EARSeL: 2nd Workshop on Remote Sensing of the Coastal Zone
Porto, Portugal, 9-11 June 2005
SESSION
SURFACE SLICKS 2

Envisat ASAR polarization experiments in the Peter the Great Bay, Japan Sea: Preliminary results.

L. Mitnik, V. Dubina, O. Konstantinov
V.I. Il'ichev Pacific Oceanological Institute FEB RAS
43 Baltiyskaya St., 690041 Vladivostok, Russia
Phone: 7-4232-312-854 Fax: 7-4232-312-573
mitnik@poi.dvo.ru

ABSTRACT

Among the new specificities of the Envisat ASAR, polarization diversity makes the instrument very promising. The Alternating Polarization (AP) mode provides two simultaneous images from the same area with three possible polarization combinations: HH and VV, HH and HV, VV and VH with high spatial resolution as in single polarization mode but with degraded radiometric resolution. Series of the ASAR images with AP was acquired over the Peter the Great Bay, Japan Sea in September 2003 and in May-September 2004. Only HH and VV polarization combination was used with two different mean incidence angles: 18.3° (4 pairs of images) and 22.5° (3 pairs of images). Additionally, the same scenes were sensed by ERS-2 SAR with a time delay about 30 min after ASAR acquisition. The main aim was to study the polarimetric signatures of the sea surface caused by the oceanic dynamic phenomena as well as by natural and anthropogenic slicks for later use for their detection and classification. During ASAR and SAR data acquisition, ground-truth measurements of sea surface temperature, wind speed and direction as well as polarization images of the sea surface recorded by a polarization spectrophotometer were arranged at POI Marine stations and at several coastal stations. Wind speed during satellite observations did not exceed 7 m/s and as a result the radar signatures of eddies, currents, internal waves and slicks were revealed on the SAR images.

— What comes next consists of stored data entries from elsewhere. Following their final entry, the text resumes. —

/-! ### Wire frames received (spec/30_encoding.md R60 to R66) -/

/-- R105 at the level of whole frames (log entries 4 and 12): a well-formed frame that is no button map, received in any
state, answers the default to every byte but the last and there returns the frame; only the RX registers change. -/
def Obligations.ReceivedFrameIsReturnedAndChangesNoMap : Prop :=
  ∀ s : State,
    let returned (op : Byte) (p : List Byte) : Host.Outcome State Fault Refusal := .next { s with
      block := { s.block with rxMode := .idle, rxBuf := [], rxOvf := false }
      outbox := s.outbox ++ List.replicate (p.length + 6) Response.ok ++
        [{ Response.ok with rxEvt := some { op := op, payload := p, mst := 0 } }] }
    (∀ cols, exec (.syncFrame cols) s = returned 4 (cols.toList.map (·.zeroExtend 8))) ∧
    exec .factoryResetFrame s = returned 6 [] ∧
    exec .mapRequestFrame s = returned 7 [11] ∧
    ∀ op p, WellFormed (.otherValidFrame op p) = true → exec (.otherValidFrame op p) s = returned op p

/-- R104 at the level of whole frames (log entries 4 and 12): a well-formed operation-11 frame, received in any state,
replaces the whole map where its payload has 128 bytes, and else changes only the RX registers and is rejected. -/
def Obligations.ReceivedMapResponseReplacesTheMap : Prop :=
  ∀ (s : State) (p : List Byte), WellFormed (.mapResponseFrame p) = true →
    (p.length = 128 → ∃ notes : Vector Byte 64,
      (∀ i : Fin 64, p[2 * i.val]? = some notes[i.val]) ∧
      exec (.mapResponseFrame p) s = .next { s with
        block := { rxMode := .idle, rxBuf := [], rxOvf := false, mapValid := true, mapNote := notes }
        outbox := s.outbox ++ List.replicate 134 Response.ok ++
          [{ Response.ok with rxEvt := some { op := 11, payload := p, mst := 1 } }] }) ∧
    (p.length ≠ 128 → exec (.mapResponseFrame p) s = .next { s with
      block := { s.block with rxMode := .idle, rxBuf := [], rxOvf := false }
      outbox := s.outbox ++ List.replicate (p.length + 6) Response.ok ++ [{ Response.ok with
        status := 2, info := 0, rxEvt := some { op := 11, payload := p, mst := 2 } }] })

/-- R79 with R50: a wire frame performed as one instruction leaves exactly what the FEED commands of its bytes leave,
issued one by one (log entry 4). -/
def Obligations.WireFrameEqualsItsFeeds : Prop :=
  ∀ (s : State) (i : Instr) (bytes : List Byte) (rest : List Request), encode i = .wire bytes →
    Host.Core.run Sys2Proof.core bytes.length
      { s with inbox := bytes.map (fun b => encode (.feed b)) ++ rest } =
        exec i { s with inbox := rest }

/-- R111, R112 with R110: after a well-formed map response of 128 bytes, received in any state, LOOKUP answers from that
frame alone: the greatest id whose note in the payload is the one asked for, or UnresolvedButton(2). That the frame is one
instruction is the model's form (log entries 4 and 12). -/
def Obligations.LookupAnswersFromTheLastMapFrame : Prop :=
  ∀ (s : State) (p : List Byte) (n : Byte), WellFormed (.mapResponseFrame p) = true →
    p.length = 128 → ∃ t, exec (.mapResponseFrame p) s = .next t ∧
      ((∀ i < 64, p[2 * i]? ≠ some n) → exec (.lookup n) t = .next { t with
        outbox := t.outbox ++ [{ Response.ok with status := 3, info := 2 }] }) ∧
      ∀ i < 64, p[2 * i]? = some n → (∀ j, i < j → j < 64 → p[2 * j]? ≠ some n) →
        exec (.lookup n) t = .next { t with
          outbox := t.outbox ++ [{ Response.ok with lk := some (BitVec.ofNat 6 i) }] }

/-- R105, R153, R66: every frame that the block emits is a frame of its own dialect: SYNC's decodes to the sync frame
whose values are the column values, and the two fixed frames to theirs. -/
def Obligations.EmittedFramesAreFramesOfTheDialect : Prop :=
  (∀ (s : State) (states : Buttons), ∃ f cols,
    exec (.sync states) s = .next { s with
      outbox := s.outbox ++ [{ Response.ok with txFrame := some f }] } ∧
    decodeFrame f = .ok (.syncFrame cols) ∧ encode (.syncFrame cols) = .wire f ∧
    ∀ c k, c < 6 → k < 14 →
      cols[2 * c + k / 7]?.map (·.getLsbD (k % 7)) = some (slotOff mask states c k)) ∧
  (∀ s : State, ∃ f, exec .emitFactoryReset s = .next { s with
      outbox := s.outbox ++ [{ Response.ok with txFrame := some f }] } ∧
    decodeFrame f = .ok .factoryResetFrame) ∧
  ∀ s : State, ∃ f, exec .emitMapRequest s = .next { s with
      outbox := s.outbox ++ [{ Response.ok with txFrame := some f }] } ∧
    decodeFrame f = .ok .mapRequestFrame

/-! ### Encoding (spec/30_encoding.md) -/

/-- R71, R73: the word S * 2^11 + B * 2^3 + OP decodes to the command of its OP, with the operands that command reads. -/
def Obligations.CommandWordDecodesByItsOp : Prop :=
  ∀ (states : Buttons) (b : Byte),
    let word (op : Nat) : CmdWord := BitVec.ofNat 75 (states.toNat * 2 ^ 11 + b.toNat * 2 ^ 3 + op)
    decodeCommand (word 0) = .nop ∧ decodeCommand (word 1) = .feed b ∧
    decodeCommand (word 2) = .sync states ∧ decodeCommand (word 3) = .emitFactoryReset ∧
    decodeCommand (word 4) = .emitMapRequest ∧ decodeCommand (word 5) = .lookup b ∧
    decodeCommand (word 6) = .reset ∧ decodeCommand (word 7) = .reserved

/-- R74: command words that agree on OP and on the operands that the command reads decode alike. -/
def Obligations.UnreadOperandFieldsAreIgnored : Prop :=
  ∀ v w : CmdWord, cmdOp v = cmdOp w → (cmdOp v = 1 ∨ cmdOp v = 5 → cmdB v = cmdB w) →
    (cmdOp v = 2 → cmdS v = cmdS w) → decodeCommand v = decodeCommand w

/-- R80: the words of the table of encoding examples decode to the commands they stand for. -/
def Obligations.EncodingExamplesDecode : Prop :=
  decodeCommand 0x0000000000000000000 = .nop ∧
    decodeCommand 0x0000000000000000781 = .feed 240 ∧
    decodeCommand 0x0000000000000000001 = .feed 0 ∧
    decodeCommand 0x0000000000000000009 = .feed 1 ∧
    decodeCommand 0x0000000000000000309 = .feed 97 ∧
    decodeCommand 0x0000000000000000011 = .feed 2 ∧
    decodeCommand 0x0000000000000000031 = .feed 6 ∧
    decodeCommand 0x0000000000000000059 = .feed 11 ∧
    decodeCommand 0x00000000000000007B9 = .feed 247 ∧
    decodeCommand 0x0000000000000000002 = .sync 0x0 ∧
    decodeCommand 0x0000000000000000802 = .sync 0x1 ∧
    decodeCommand 0x7FFFFFFFFFFFFFFF002 = .sync 0xFFFFFFFFFFFFFFFE ∧
    decodeCommand 0x7FFFFFFFFFFFFFFF802 = .sync 0xFFFFFFFFFFFFFFFF ∧
    decodeCommand 0x0000000000000000003 = .emitFactoryReset ∧
    decodeCommand 0x0000000000000000004 = .emitMapRequest ∧
    decodeCommand 0x000000000000000002D = .lookup 5 ∧
    decodeCommand 0x000000000000000004D = .lookup 9 ∧
    decodeCommand 0x0000000000000000325 = .lookup 100 ∧
    decodeCommand 0x0000000000000000006 = .reset ∧
    decodeCommand 0x0000000000000000007 = .reserved

/-- R60 to R65, R71: decoding the encoding of a well-formed instruction gives it back, for every instruction. -/
def Obligations.DecodeOfEncodeIsTheInstruction : Prop :=
  ∀ i : Instr, WellFormed i = true → decode (encode i) = .ok i

/-- R60, R61: a byte sequence that decodes as a frame is the encoding of the well-formed instruction it decodes to, so
that no byte of it is dropped and no two sequences share a meaning. -/
def Obligations.DecodedFrameEncodesBack : Prop :=
  ∀ (bytes : List Byte) (i : Instr), decodeFrame bytes = .ok i →
    WellFormed i = true ∧ encode i = .wire bytes

/-- R79: the pseudo-instructions stand for the commands of their expansions: FRAME for the FEEDs of its frame, SYNC_ON
for the vector with exactly the listed bits, SYNC_ALL_ON and SYNC_ALL_OFF for the full and the empty vector. -/
def Obligations.PseudoInstructionsExpandAsListed : Prop :=
  (∀ bytes, (lineWords (.feeds bytes)).map decodeCommand = bytes.map .feed) ∧
    (∀ op p, (lineWords (.frame op p)).map decodeCommand =
      ([240, 0, 1, 97, 2, op] ++ p ++ [247]).map .feed) ∧
    (∀ ids : List ButtonId, ∃ states, (lineWords (.syncOn ids)).map decodeCommand = [.sync states] ∧
      ∀ j : ButtonId, states.getLsbD j.val = true ↔ j ∈ ids) ∧
    (lineWords .syncAllOn).map decodeCommand = [.sync 0xFFFFFFFFFFFFFFFF] ∧
    (lineWords .syncAllOff).map decodeCommand = [.sync 0x0000000000000000]

/-! ### The machine as a whole -/

/-- A step runs the decoded instruction: a command word's, or a wire frame's; wire bytes that are no frame are fed one
at a time (log entry 5). R50, R70, R79. -/
def Obligations.StepRunsTheDecodedInstruction : Prop :=
  ∀ (s : State) (rest : List Request),
    (∀ w, s.inbox = .command w :: rest → step s = exec (decodeCommand w) { s with inbox := rest }) ∧
    (∀ bytes i, s.inbox = .wire bytes :: rest → decodeFrame bytes = .ok i →
      step s = exec i { s with inbox := rest }) ∧
    (∀ b c more e, s.inbox = .wire (b :: c :: more) :: rest →
      decodeFrame (b :: c :: more) = .error e →
      step s = exec (.feed b) { s with inbox := .wire (c :: more) :: rest }) ∧
    ∀ b, s.inbox = .wire [b] :: rest → step s = exec (.feed b) { s with inbox := rest }

/-- The model's choice of log entry 3: a step with nothing issued waits and changes nothing. -/
def Obligations.BlockWaitsWhereNothingIsIssued : Prop :=
  ∀ s : State, s.inbox = [] → step s = .next s

/-- R70, R250 and 93_implementation_defined.md Part 1 ("the block never stops"): every instruction, in every state,
answers a next state; a command gives one response; and neither what was answered before nor what the host has still
issued is touched. That a wire frame is one instruction, with a response for each of its bytes, is the model's form of the
FEEDS of R79 (log entry 4, DESIGN CHOICE). That every step answers a next state, with nothing issued too, rests there on
the model's waiting step (log entry 3). -/
def Obligations.EveryInstructionCompletesWithItsResponses : Prop :=
  (∀ (i : Instr) (s : State), ∃ t rs, exec i s = .next t ∧ t.inbox = s.inbox ∧
    t.outbox = s.outbox ++ rs ∧
    rs.length = match encode i with | .command _ => 1 | .wire bytes => bytes.length) ∧
  ∀ s : State, ∃ t, step s = .next t

/-- R49 for NOP, SYNC, the two fixed-frame commands and LOOKUP, and R182 (42_control.md) for the reserved command: each
changes no block state, and gives the same response when repeated. -/
def Obligations.PureCommandsChangeNoBlockState : Prop :=
  ∀ (i : Instr) (s : State),
    (i = .nop ∨ (∃ states, i = .sync states) ∨ i = .emitFactoryReset ∨ i = .emitMapRequest ∨
      (∃ n, i = .lookup n) ∨ i = .reserved) →
    ∃ r, exec i s = .next { s with outbox := s.outbox ++ [r] } ∧
      exec i { s with outbox := s.outbox ++ [r] } = .next { s with outbox := s.outbox ++ [r] ++ [r] }

/-- R29: INV1 to INV4 hold after reset, and so does the map's (no map, so nothing to check). -/
def Obligations.InvariantHoldsAtReset : Prop := State.reset.Inv

/-- R29, R28: every step keeps INV1 to INV4, and that a written map holds no marker. -/
def Obligations.EveryStepKeepsTheInvariant : Prop :=
  ∀ s t : State, s.Inv → step s = .next t → t.Inv

/-- R48, R111 and INV5 of R29: a well-formed instruction leaves the map as it is, or forgets it, or replaces all 64 entries from
the one 128-byte payload that its last response reports as MAP_UPDATED. -/
def Obligations.MapChangesOnlyAsAWhole : Prop :=
  ∀ (i : Instr) (s t : State), WellFormed i = true → exec i s = .next t →
    (t.block.mapValid = s.block.mapValid ∧ t.block.mapNote = s.block.mapNote) ∨
    (i = .reset ∧ t.block.mapValid = false) ∨
    ∃ p : List Byte, p.length = 128 ∧ t.block.mapValid = true ∧
      (∀ j : Fin 64, p[2 * j.val]? = some t.block.mapNote[j.val]) ∧
      t.outbox.getLast? =
        some { Response.ok with rxEvt := some { op := 11, payload := p, mst := 1 } }

/-- R200, R207, R76 with U11 and U12 of 93_implementation_defined.md: from a state that meets the invariant, every
response of a step is legal: listed codes only, payloads and frames of the lengths R76 gives, no event beside
INVALID_FRAME, no error beside an emitted frame. -/
def Obligations.EveryResponseIsLegal : Prop :=
  ∀ s t : State, s.Inv → step s = .next t →
    ∃ rs, t.outbox = s.outbox ++ rs ∧ ∀ r ∈ rs, r.Legal

/-- R230: the host cannot tell what map_note holds before a map is established. Two machines that agree on all else,
given the same stream, give the same responses, and go on agreeing. -/
def Obligations.UnestablishedMapCannotBeObserved : Prop :=
  ∀ a b a' b' : State, a.block.SameToHost b.block → a.inbox = b.inbox → a.outbox = b.outbox →
    step a = .next a' → step b = .next b' →
    a'.block.SameToHost b'.block ∧ a'.inbox = b'.inbox ∧ a'.outbox = b'.outbox
end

The HH and VV radar cross-section σ° obtained from Envisat ASAR images decreases with angle of incidence θ and the polarization ratio R increases with θ. Variations of R in the transition areas from the clean sea surface to slick reached 2-4 dB that calls for further investigations. Detailed comparison of σ° and sea surface roughness parameters (wave spectra and wave height variations, slope histograms, etc.) retrieved from coastal optical polarization observations was carried out and the first results of the joint analysis are discussed. Comparison of Envisat ASAR and ERS SAR scenes allowed estimating the sea surface current velocities using slicks as a tracer.